Find the ordinary generating function $h(z)$ for a Gambler's Ruin variation.

Question

Assume we have a random walk starting at 1 with probability of moving left one space $q$, moving right one space $p$, and staying in the same place $r=1-p-q$. Let $T$ be the number of steps to reach 0. Find $h(z)$, the ordinary generating function.

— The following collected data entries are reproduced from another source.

/-- A chip firebreak: the chip goes dark (R26): FAULT_N low, SPINE_DOWN three times on every lane still in service, TW_LOSS with
cause 0x03 to the twin, and a notice by the surviving hub, if any. -/
def Chip.raiseChip (c : Chip) (trigger : Nat) : Chip :=
  if c.darkChip then c
  else
    let h := match c.primary with
      | some h => if c.isolated (hubDie h) then none else some h
      | none => none
    let c1 := match h with
      | some h => c.post (hubDie h) 0x04 2 (hubDie h) 4 0 0 (c.fbDetail (hubDie h) trigger)
      | none => c
    let c2 := c1.weferActive.foldl (fun s l => s.lcSend l 0x26 0 [3]) c1
    let c3 := c2.lanesInService.foldl (fun s l => (List.range 3).foldl (fun s _ => s.lcSend l 0x11 0 []) s) c2
    { c3 with darkChip := true, faultN := false }

/-! ### Raising what a command has triggered (R21) -/

def Chip.raiseOne (c : Chip) (x : FbDue) : Chip :=
  if x.level = 1 then c.raiseTile x.die x.unit x.trigger
  else if x.level = 2 then c.raiseBlock x.die x.unit x.trigger
  else if x.level = 3 then c.raiseRegion x.die x.trigger
  else c.raiseChip x.trigger

/-- Raise the triggers noted so far, the highest level first; a trigger of a unit that has come behind a firebreak raises
nothing. -/
def Chip.raisePass (c : Chip) : Chip :=
  let l := c.integ.due
  let by_ (n : Nat) : List FbDue := l.filter (fun x => x.level == n)
  (by_ 4 ++ by_ 3 ++ by_ 2 ++ (by_ 1)).foldl Chip.raiseOne (c.modInteg (fun g => { g with due := [] }))

/-- Raise every trigger of a command, those that firebreaks themselves trigger at the level above too: tile, block, region, chip. -/
def Chip.raiseDue (c : Chip) : Chip := if c.integ.due.isEmpty then c else c.raisePass.raisePass.raisePass.raisePass.raisePass

/-! ### Triggers that hardware reports (R19) -/

/-- PLL_LOSS_OF_LOCK and PLL_LOCK_FAIL: a die PLL raises the region trigger 0x0B, a lane PLL (of block b) the block trigger 0x08. -/
def Chip.pllLoss (c : Chip) (d : Nat) (block : Option Nat) : Chip :=
  match block with
  | some b => c.fbDue ⟨2, d, b, 0x08⟩
  | none => c.fbDue ⟨3, d, 0, 0x0B⟩

def Chip.pllLossOfLock (c : Chip) (d : Nat) (block : Option Nat) : Chip := c.pllLoss d block
def Chip.pllLockFail (c : Chip) (d : Nat) (block : Option Nat) : Chip := c.pllLoss d block

/-- UPLINK_SCHEDULER_FAULT on a port die. -/
def Chip.uplinkSchedulerFault (c : Chip) (d : Nat) : Chip := c.fbDue ⟨3, d, 0, 0x0C⟩

/-- SLOT_CROSSBAR_FAULT on core die k. -/
def Chip.slotCrossbarFault (c : Chip) (k : Nat) : Chip := c.fbDue ⟨3, 32 + k, 0, 0x0D⟩

/-- FIRMWARE_GO_DARK: trigger 0x12. -/
def Chip.goDark (c : Chip) : Chip := c.fbDue ⟨4, 32, 0, 0x12⟩

end Sys2Proof.Machine
end

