-- ==== Sys2Proof/Machine/Standby.lean ====
section
/-!
DEFINITION. STANDBY (R141, R422, R423, R426, R433): its conditions, entry and exit. Meanings: STANDBY, STANDBY_EXIT_DONE, WAKE,
WAKE_BURST_DETECT.
-/

namespace Sys2Proof.Machine

/-- A wake of a block or die, or the exit from STANDBY, runs. -/
def Chip.wakeRuns (c : Chip) : Bool :=
  c.pw.standbyExit || (List.range 40).any (fun d => c.dieSt d == 4 || (List.range (blocksOf d)).any (fun b => c.blkSt d b == 4))

/-- A lane that does not hold up STANDBY; lanes without a role do not (DEDUCED, log 22). -/
def Chip.laneStands (c : Chip) (l : Nat) : Bool :=
  let st := c.laneState l
  (st == LS.drowsy && c.get (lstat l) F.PRT_LSTAT_DEPTH == 3) || st == LS.drained || st == LS.cleared || st == LS.failed
    || (c.role l != 1 && c.role l != 2)

/-- The first condition of R426 that fails, 1 to 4; 0 when all hold. -/
def Chip.standbyFails (c : Chip) : Nat :=
  if !((List.range 2048).all c.laneStands) then 1
  else if c.sw.pools.any (fun e => !e.2.bufs.isEmpty) ∨ !c.sw.parked.isEmpty then 2
  else if c.coll.objs.any (fun e => !([0, 1, 5, 7].contains (c.objState e.1))) then 3
  else if (List.range 40).any (fun d => (c.entries d).any (fun e => e.2.running)) then 4
  else 0

/-- STANDBY is entered: every LOCKED ring is HELD at its last drive, every die stands by; event 0x01. -/
def Chip.standbyEnter (c : Chip) : Chip :=
  let c1 := (List.range 32).foldl (fun s d => (List.range 8).foldl (fun s f => (List.range 17).foldl (fun s r => s.holdRing d f r) s) s) c
  let c2 := (c1.eachDie (fun s d => s.setDieSt d 2)).modPw (fun p => { p with standby := true })
  (c2.setAsleep 640).chipPower 0 (powerDetail 1 4 0 0 0 0 0 0)

/-- ACTIVE lanes of ROLE 2 whose DROWSY the standby command waits for, or sends. -/
def Chip.weferRest (c : Chip) : Chip :=
  c.weferActive.foldl (fun s l => if (s.lane l).waitsOp 0x0A then s else s.sendDrowsy l 3) c

/-- Begin the exit from STANDBY for a wake source. -/
def Chip.standbyLeave (c : Chip) (source : Nat) : Chip :=
  if !c.pw.standby ∨ c.pw.standbyExit then c
  else (c.modPw (fun p => { p with dieWake := SMap.set (fun _ => none) p.dieWake 40 (some ⟨2, source, 0⟩) })).standbyExitStart

/-- The command STANDBY. It runs on while lanes of ROLE 2 go DROWSY. -/
def Chip.cmdStandby (c : Chip) (o : Origin) : Chip :=
  match c.cmdOf o 0x40 with
  | none => c
  | some x =>
    if 1 < x.arg0 then c.complete o 2 0 []
    else if c.wakeRuns then c.complete o 3 0 []
    else if x.arg0 = 1 then (c.standbyLeave 6).complete o 0 0 []
    else if c.twinSt ≠ 0 then c.complete o 4 5 []
    else if c.pw.standby then c.complete o 0 0 []
    else if !c.weferActive.isEmpty then c.weferRest
    else if c.standbyFails ≠ 0 then c.complete o 4 c.standbyFails []
    else (c.standbyEnter).complete o 0 0 []

/-- A lane of a die that has left STANDBY: TUNING, then a fast retrain (R141). -/
def Chip.laneStandsUp (c : Chip) (l : Nat) : Chip :=
  if c.laneState l = LS.drowsy ∨ (c.laneState l = LS.drained ∧ c.role l ≠ 0) then
    ((c.modLaneOpt l (fun x => { x with fastNext := true })).modLane l (fun x => { x with mine := false, wakeSeq := none })).enterTuning l none
  else c

/-- STANDBY_EXIT_DONE: the dies run again; free lists are threaded afresh, the held rings start to recapture; event 0x02. -/
def Chip.standbyExitDone (c : Chip) : Chip :=
  if !c.pw.standby ∨ !c.pw.standbyExit then c
  else
    let src := ((SMap.get (fun _ => none) c.pw.dieWake 40).map (·.source)).getD 1
    let us := c.asleepUs 640
    let c1 := c.modPw (fun p => { p with standby := false, standbyExit := false, dieWake := SMap.erase p.dieWake 40 })
    let c2 := (c1.eachDie (fun s d => s.setDieSt d 0)).modSw (fun w => { w with pools := [] })
    let c3 := (List.range 32).foldl (fun s d =>
      (List.range 8).foldl (fun s f => (List.range 17).foldl (fun s r => if (s.ring d f r).dark then s else s.unholdRing d f r) s)
        (s.refreshPools d)) c2
    let c4 := (List.range 2048).foldl Chip.laneStandsUp c3
    c4.chipPower 0 (powerDetail 2 0 4 src 0 0 0 us)

/-- The command WAKE: it acts at once, as a WAKE bell does. -/
def Chip.cmdWake (c : Chip) (o : Origin) : Chip :=
  match c.cmdOf o 0x41 with
  | none => c
  | some x =>
    if 39 < x.arg0 ∨ 0x1FF < x.arg1 then c.complete o 2 0 []
    else
      let die := bitOf x.arg1 8
      let c1 := if die ∧ c.pw.standby then c.standbyLeave 6 else c.wakeMask x.arg0 (x.arg1 % 256) die 6
      c1.complete o 0 0 []

/-- WAKE_BURST_DETECT: the canopy detects a wake burst on a lane at depth 3; in STANDBY one on a lane of an enabled port ends it. -/
def Chip.wakeBurstDetect (c : Chip) (l : Nat) : Chip :=
  if c.pw.standby then (if c.portEnabled l then c.standbyLeave 4 else c) else c.wakeBurst l

end Sys2Proof.Machine
end

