-- ==== Sys2Proof/Machine/ExecResets.lean ====
section
/-!
DEFINITION. The meanings of the commands of resets and the restart, one for each constructor, over the operations the chapters give:
RESTART, POWER_RESET, CHIP_RESET, PLANE_DATA_RESET, PLANE_CONTROL_RESET, PLANE_MGMT_RESET, REGION_RESET, BLOCK_RESET, TILE_RESET,
LINK_RESET, RESET_END.
-/

namespace Sys2Proof.Machine

/-- RESTART (R430). -/
def execRestart (b : BootFacts) (s : State) : Host.Outcome State Fault Refusal :=
  s.run (fun c => c.restart b)

/-- POWER_RESET (R429). -/
def execPowerReset (s : State) : Host.Outcome State Fault Refusal :=
  s.run (fun c => c.porReset)

/-- CHIP_RESET (R430). -/
def execChipReset (s : State) : Host.Outcome State Fault Refusal :=
  s.run (fun c => c.chipReset)

/-- PLANE_DATA_RESET (R432). -/
def execPlaneDataReset (s : State) : Host.Outcome State Fault Refusal :=
  s.run (fun c => c.planeDataReset)

/-- PLANE_CONTROL_RESET (R429). -/
def execPlaneControlReset (s : State) : Host.Outcome State Fault Refusal :=
  s.run (fun c => c.planeControlReset)

/-- PLANE_MGMT_RESET (R429). -/
def execPlaneMgmtReset (h : Fin 2) (s : State) : Host.Outcome State Fault Refusal :=
  s.run (fun c => c.planeMgmtReset h)

/-- REGION_RESET (R429). -/
def execRegionReset (d : Fin 40) (s : State) : Host.Outcome State Fault Refusal :=
  s.run (fun c => c.regionReset d)

/-- BLOCK_RESET (R429). -/
def execBlockReset (d : Fin 40) (b : Fin 8) (s : State) : Host.Outcome State Fault Refusal :=
  s.run (fun c => c.blockReset d b)

/-- TILE_RESET (R429). -/
def execTileReset (d : Fin 40) (t : Fin 128) (s : State) : Host.Outcome State Fault Refusal :=
  s.run (fun c => c.tileReset d t)

/-- LINK_RESET (R431). -/
def execLinkReset (h : Fin 2) (s : State) : Host.Outcome State Fault Refusal :=
  s.run (fun c => c.linkReset h)

/-- RESET_END (R429). -/
def execResetEnd (t : ResetTarget) (s : State) : Host.Outcome State Fault Refusal :=
  s.run (fun c => c.resetDone t)

end Sys2Proof.Machine
end

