-- ==== Sys2Proof/Machine/Dispatch.lean ====
section
/-!
DEFINITION. What a command does: one arm per constructor, each a direct call of its meaning.
-/

namespace Sys2Proof.Machine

My idea was to break $T$ into two variables $Y_1,Y_2$ where $Y_1$ describes the number of times you stay in place and $Y_2$ the number of times we move forward or backward one. Then try to find a formula for $P(T=n)=P(Y_1+Y_2=n)=r_n$, but I'm getting really confused since there are multiple probabilities possible for each $T=n$ for $n\geq 3$. Once I have $r_n$ I can then use $h_T(z)=\sum_{n=1}^\infty r_n z^n$, but I'm not sure where to go from here.

Answer 1

I do not have the references to find the generating function of $Y_2$ with me, and it is rather tedious to re-do those computations. I'll skip this part, and only find the generating function of $T$ provided the generating function of $Y_2$ is known. Let $F (z) = E (z^{Y_2})$ be the generating function of $Y_2$.

First, let us write the generating function of $T$ and change the indices of the summation:

$$h (z) = \sum_{N=1}^{+ \infty} P (T = N) z^N = \sum_{N=1}^{+ \infty} \sum_{k=0}^{N-1} P (Y_2 = N-k, Y_1 = k) z^N = \sum_{n=1}^{+ \infty} \sum_{k=0}^{+ \infty} P (Y_2 = n, Y_1 = k) z^{n+k}.$$

Note that, is $Y_2$ is known, the law $Y_1$ is a sum of $Y_2$ i.i.d. random variables of geometric law: after each step, you spend an geometric time of parameter $p+q$ waiting before taking the next step. Since the law of $Y_1$ knowing $Y_2$ is well-known, let us condition over the value of $Y_2$.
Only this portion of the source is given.